Unlike I²C, I3C includes provisions for error detection and recovery. Six error and recovery methods for target devices are mandated, and another is optional. Additional error and recovery methods are also available specifically for master-side errors.

I3C supported components

As shown in Figure 2 (left), a basic I3C network comprises at least one master controller and one or more I3C targets or slaves. The main master can be an MCU such as the NXP Semiconductors LPC5534JHI48-00MP (Figure 4). It is a 32-bit Arm® Cortex®-M33 MCU with 128 kilobytes (Kbytes) of SRAM and 256 Kbytes of Flash. Its Flexcomm interface supports eight different serial interfaces, including I3C.

Figure 4: The LPC5534JHI48/00MP MCU includes an I3C interface and seven other serial interfaces. (Image source: NXP Semiconductor)

The I3C bus allows the addition of secondary masters introduced to the bus as slaves. The I3C can have multiple masters, but only one can be the controller. Once enrolled, the secondary master can request the current master status, and if the current master accedes, its control is handed over to the requesting secondary master.

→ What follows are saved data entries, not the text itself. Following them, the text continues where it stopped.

-- ==== Sys2Proof/Machine/Duty.lean ====
section
/-! DEFINITION. Obligations, holds and retention: RELEASE, FORWARD, HOLD, UNHOLD, ESCALATION, RETENTION_DUE
(06_obligations_and_charges.md, 08_retention_holds_and_purge.md). -/

namespace Sys2Proof.Machine

/-! ### RELEASE -/

/-- ACCEPT: the obligation's charge moves to the retained charge, the obligation goes, and an emptied list makes the
document RETAINED (R111). -/
def Body.accept (b : Body) (n : Nat) (d : Document) (o : Obligation) : Body :=
  let d1 := { d.removeObligation o.department with retained := d.retained + o.charge }
  let d2 := if d1.obligations = [] then { d1 with state := .retained } else d1
  (b.setDoc n d2).discharge o.department o.charge

/-- DECLINE: the charge moves to intake's obligation, created at the end of the list where intake has none, and the
declining obligation goes; intake's attention becomes yes (R112). -/
def Body.decline (t : Tables) (run : Nat) (b : Body) (n : Nat) (d : Document) (o : Obligation) : Body :=
  let b1 :=
    if d.obliges 0 then
      ((b.setDoc n (d.updObligation 0 (fun i => { i with charge := i.charge + o.charge }))).charge 0 o.charge).callAttention 0
    else b.addObligation t run n 0 .rerouted o.charge
  (b1.updDoc n (fun e => e.removeObligation o.department)).discharge o.department o.charge

/-- The checks of R110 and the release. -/
def ownRelease (accepts : Bool) (role : Role) (n : Nat) (d : Document) (s : State) : Taken :=
  let dept := match role with | .department k => k | .none | .line _ | .records => 0
  if d.state = .receiving then Taken.turnedAway s (.denied .stillReceiving)
  else
    match d.obligation dept with
    | none => Taken.turnedAway s (.denied .notObliged)
    | some o =>
      if accepts then
        let b1 := s.body.accept n d o
        let state := ((b1.doc n).map (fun e => e.state)).getD .retained
        ⟨(s.withBody (fun _ => b1.purgeIfDue s.recovery.part s.time.clock n)).arbitrate,
          .taken (.release state (b1.account dept)), .none⟩
      else if dept = 0 then Taken.turnedAway s (.denied .intakeCannotDecline)
      else
        let b1 := s.body.decline s.tables s.time.run n d o
        ⟨s.withBody (fun _ => b1), .taken (.release d.state (b1.account dept)), .none⟩

/-- RELEASE (R110 to R113). -/
def execRelease (h : Head) (slot : BitVec 13) (generation : BitVec 8) (choice : BitVec 2) (s : State) : Outcome :=
  request s h .release (fun _ => slotInRange slot && decide (choice.toNat ≤ 1))
    (fun role s1 => onDocument s1 slot generation
      (fun d => ownRelease (choice.toNat == 0) role slot.toNat d s1))

/-! ### FORWARD -/

/-- A FORWARD that is TAKEN: a FORWARDED obligation at the end of the list; a RETAINED document gives it the whole
retained charge and returns to DISTRIBUTING (R11, R115). -/
def Body.forwardTo (t : Tables) (run : Nat) (b : Body) (n : Nat) (d : Document) (dept : Nat) : Body :=
  match d.state with
  | .receiving =>
    (b.setDoc n { d with obligations := d.obligations ++ [Obligation.fresh dept .forwarded run none 0] }).callAttention dept
  | .distributing | .purging => b.addObligation t run n dept .forwarded 0
  | .retained =>
    (b.setDoc n { d with state := .distributing, retained := 0 }).addObligation t run n dept .forwarded d.retained

/-- The checks of R114 and the forward. -/
def ownForward (dept n : Nat) (d : Document) (s : State) : Taken :=
  if d.state = .purging then Taken.turnedAway s (.denied .purging)
  else if !(s.tables.dept dept).enabled then Taken.turnedAway s (.denied .departmentDisabled)
  else if d.obliges dept then Taken.turnedAway s (.denied .alreadyObliged)
  else
    let charge := if d.state = .retained then d.retained else 0
    let after := if d.state = .receiving then DocState.receiving else .distributing
    ⟨s.withBody (fun b => b.forwardTo s.tables s.time.run n d dept), .taken (.forward charge after), .none⟩

/-- FORWARD (R114, R115). -/
def execForward (h : Head) (slot : BitVec 13) (generation : BitVec 8) (department : BitVec 5) (s : State) : Outcome :=
  request s h .forward (fun _ => slotInRange slot && departmentInRange department)
    (fun _ s1 => onDocument s1 slot generation (fun d => ownForward department.toNat slot.toNat d s1))

/-! ### HOLD and UNHOLD -/

/-- The checks of R147 and the hold. -/
def ownHold (tag n : Nat) (d : Document) (s : State) : Taken :=
  if d.state = .purging then Taken.turnedAway s (.denied .purging)
  else if tag ∈ d.holds then ⟨s, .taken (.hold d.holds.length), .none⟩
  else if Config.holdLimit ≤ d.holds.length then Taken.turnedAway s (.denied .holdFull)
  else
    ⟨s.withBody (fun b => b.setDoc n { d with holds := insertRising tag d.holds }),
      .taken (.hold (d.holds.length + 1)), .none⟩

/-- HOLD (R147). -/
def execHold (h : Head) (slot : BitVec 13) (generation : BitVec 8) (tag : BitVec 16) (s : State) : Outcome :=
  request s h .hold (fun _ => slotInRange slot && decide (tag.toNat ≠ 0))
    (fun _ s1 => onDocument s1 slot generation (fun d => ownHold tag.toNat slot.toNat d s1))

/-- The checks of R148 and the removal of the tag; the purge starts in the same change when it is due. -/
def ownUnhold (tag n : Nat) (d : Document) (s : State) : Taken :=
  if d.state = .purging then Taken.turnedAway s (.denied .purging)
  else if tag ∉ d.holds then Taken.turnedAway s (.denied .holdAbsent)
  else
    let d1 := { d with holds := d.holds.filter (fun t => t ≠ tag) }
    let starts := s.recovery.part.works && d1.due s.time.clock
    ⟨(s.withBody (fun b => (b.setDoc n d1).purgeIfDue s.recovery.part s.time.clock n)).arbitrate,
      .taken (.unhold d1.holds.length (if starts then .purging else d.state)), .none⟩

/-- UNHOLD (R148). -/
def execUnhold (h : Head) (slot : BitVec 13) (generation : BitVec 8) (tag : BitVec 16) (s : State) : Outcome :=
  request s h .unhold (fun _ => slotInRange slot && decide (tag.toNat ≠ 0))
    (fun _ s1 => onDocument s1 slot generation (fun d => ownUnhold tag.toNat slot.toNat d s1))

/-! ### ESCALATION -/

/-- An escalation fires: the obligation is marked and its deadline goes, and intake gains an ESCALATED obligation where
it has none (R117). -/
def Body.escalate (t : Tables) (run : Nat) (b : Body) (n dept : Nat) : Body :=
  let b1 := b.updDoc n (fun d => d.updObligation dept (fun o => { o with escalated := true, deadline := none }))
  match b1.doc n with
  | some d => if d.obliges 0 then b1 else b1.addObligation t run n 0 .escalated 0
  | none => b1

/-- The run counter has reached an obligation's escalation deadline. -/
def Obligation.overdue (o : Obligation) (run : Nat) : Bool :=
  match o.deadline with
  | some t => t ≤ run
  | none => false

/-- A department's obligation on a document is due to escalate (R117, R118). -/
def State.escalationDue (s : State) (n dept : Nat) : Bool :=
  s.recovery.part.works &&
    match (s.body.doc n).bind (fun d => d.obligation dept) with
    | some o => o.overdue s.time.run
    | none => false

/-- An escalation (R117). -/
def execEscalation (slot : BitVec 12) (department : BitVec 4) (s : State) : Outcome :=
  if s.escalationDue slot.toNat department.toNat then
    .next (s.quiet.withBody (fun b => b.escalate s.tables s.time.run slot.toNat department.toNat))
  else .fault .notDue

/-- The escalations due when the part becomes RUNNING, each by itself (R118). -/
def Body.escalateDue (t : Tables) (run : Nat) (b : Body) : Body :=
  (b.documents.flatMap (fun e => (e.2.obligations.filter (fun o => o.overdue run)).map (fun o => (e.1, o.department)))).foldl
    (fun acc p => acc.escalate t run p.1 p.2) b

/-! ### RETENTION_DUE -/

/-- A document is due for purge and the part state lets purges start (R149). -/
def State.retentionDue (s : State) (n : Nat) : Bool :=
  s.recovery.part.works && ((s.body.doc n).map (fun d => d.due s.time.clock)).getD false

/-- The purge of a document has started, and the part state lets purges start. -/
def State.purgeStarted (s : State) (n : Nat) : Bool :=
  s.recovery.part.works && ((s.body.doc n).map (fun d => d.state == .purging)).getD false

/-- The receipt clock reaches a retain-until: the purge starts (R149, R150). Where the tick or the SET CLOCK that brought
the clock there has started it in its own change and it goes on, nothing more happens. Where that change has finished the
purge too, the slot is free, no deadline is left, and the event stops as one that is not due: the model's choice (log 4). -/
def execRetentionDue (slot : BitVec 12) (s : State) : Outcome :=
  if s.retentionDue slot.toNat then .next (s.quiet.withBody (fun b => b.startPurge slot.toNat)).arbitrate
  else if s.purgeStarted slot.toNat then .next s.quiet
  else .fault .notDue

end Sys2Proof.Machine
end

A typical I3C sensor is NXP’s P3T2030CUKAZ. This temperature sensor converts temperatures from -40°C to +125°C into a 12-bit digital value with an accuracy of ±2°C. It includes both an I²C and an I3C SDR mode serial interface.

A more sophisticated sensor is the ICM-42605 three-axis microelectromechanical systems (MEMS) gyroscope and accelerometer from TDK InvenSense. As a rate gyro, it measures spin rates from ±15.2 to ±2000 degrees per second (°/s). Its range as an accelerometer is ±2 to ±15 g. It detects motion, tilt, tap, or steps (pedometer). As an I3C sensor, it operates at 12.5 MHz in SDR mode and 25 MHz in DDR mode.

ICs such as the NXP P3S0200GMX I3C switch can reconfigure the I3C bus by routing I3C bus signals between an I3C controller and multiple sets of target devices, or between a single target and multiple I3C controllers as determined by an external MCU (Figure 5).

Figure 5: The P3S0200GMX I3C switch can be used to reconfigure an I3C bus by routing I3C bus signals between an I3C controller and multiple sets of target devices, or between a single target and multiple I3C controllers. (Image source: NXP Semiconductors)

Switching between two targets might be required if both targets have the same address and cannot reside on the same bus. Alternatively, a single target might have to be shared between two processes, requiring a switch between the two I3C controllers.

Conclusion

I3C is a serial interface that extends the I²C bus by increasing its data rate, reducing the number of wires, and adding flexibility to the bus control. It is an enhancement that extends the usefulness of legacy I²C and SPI interfaces.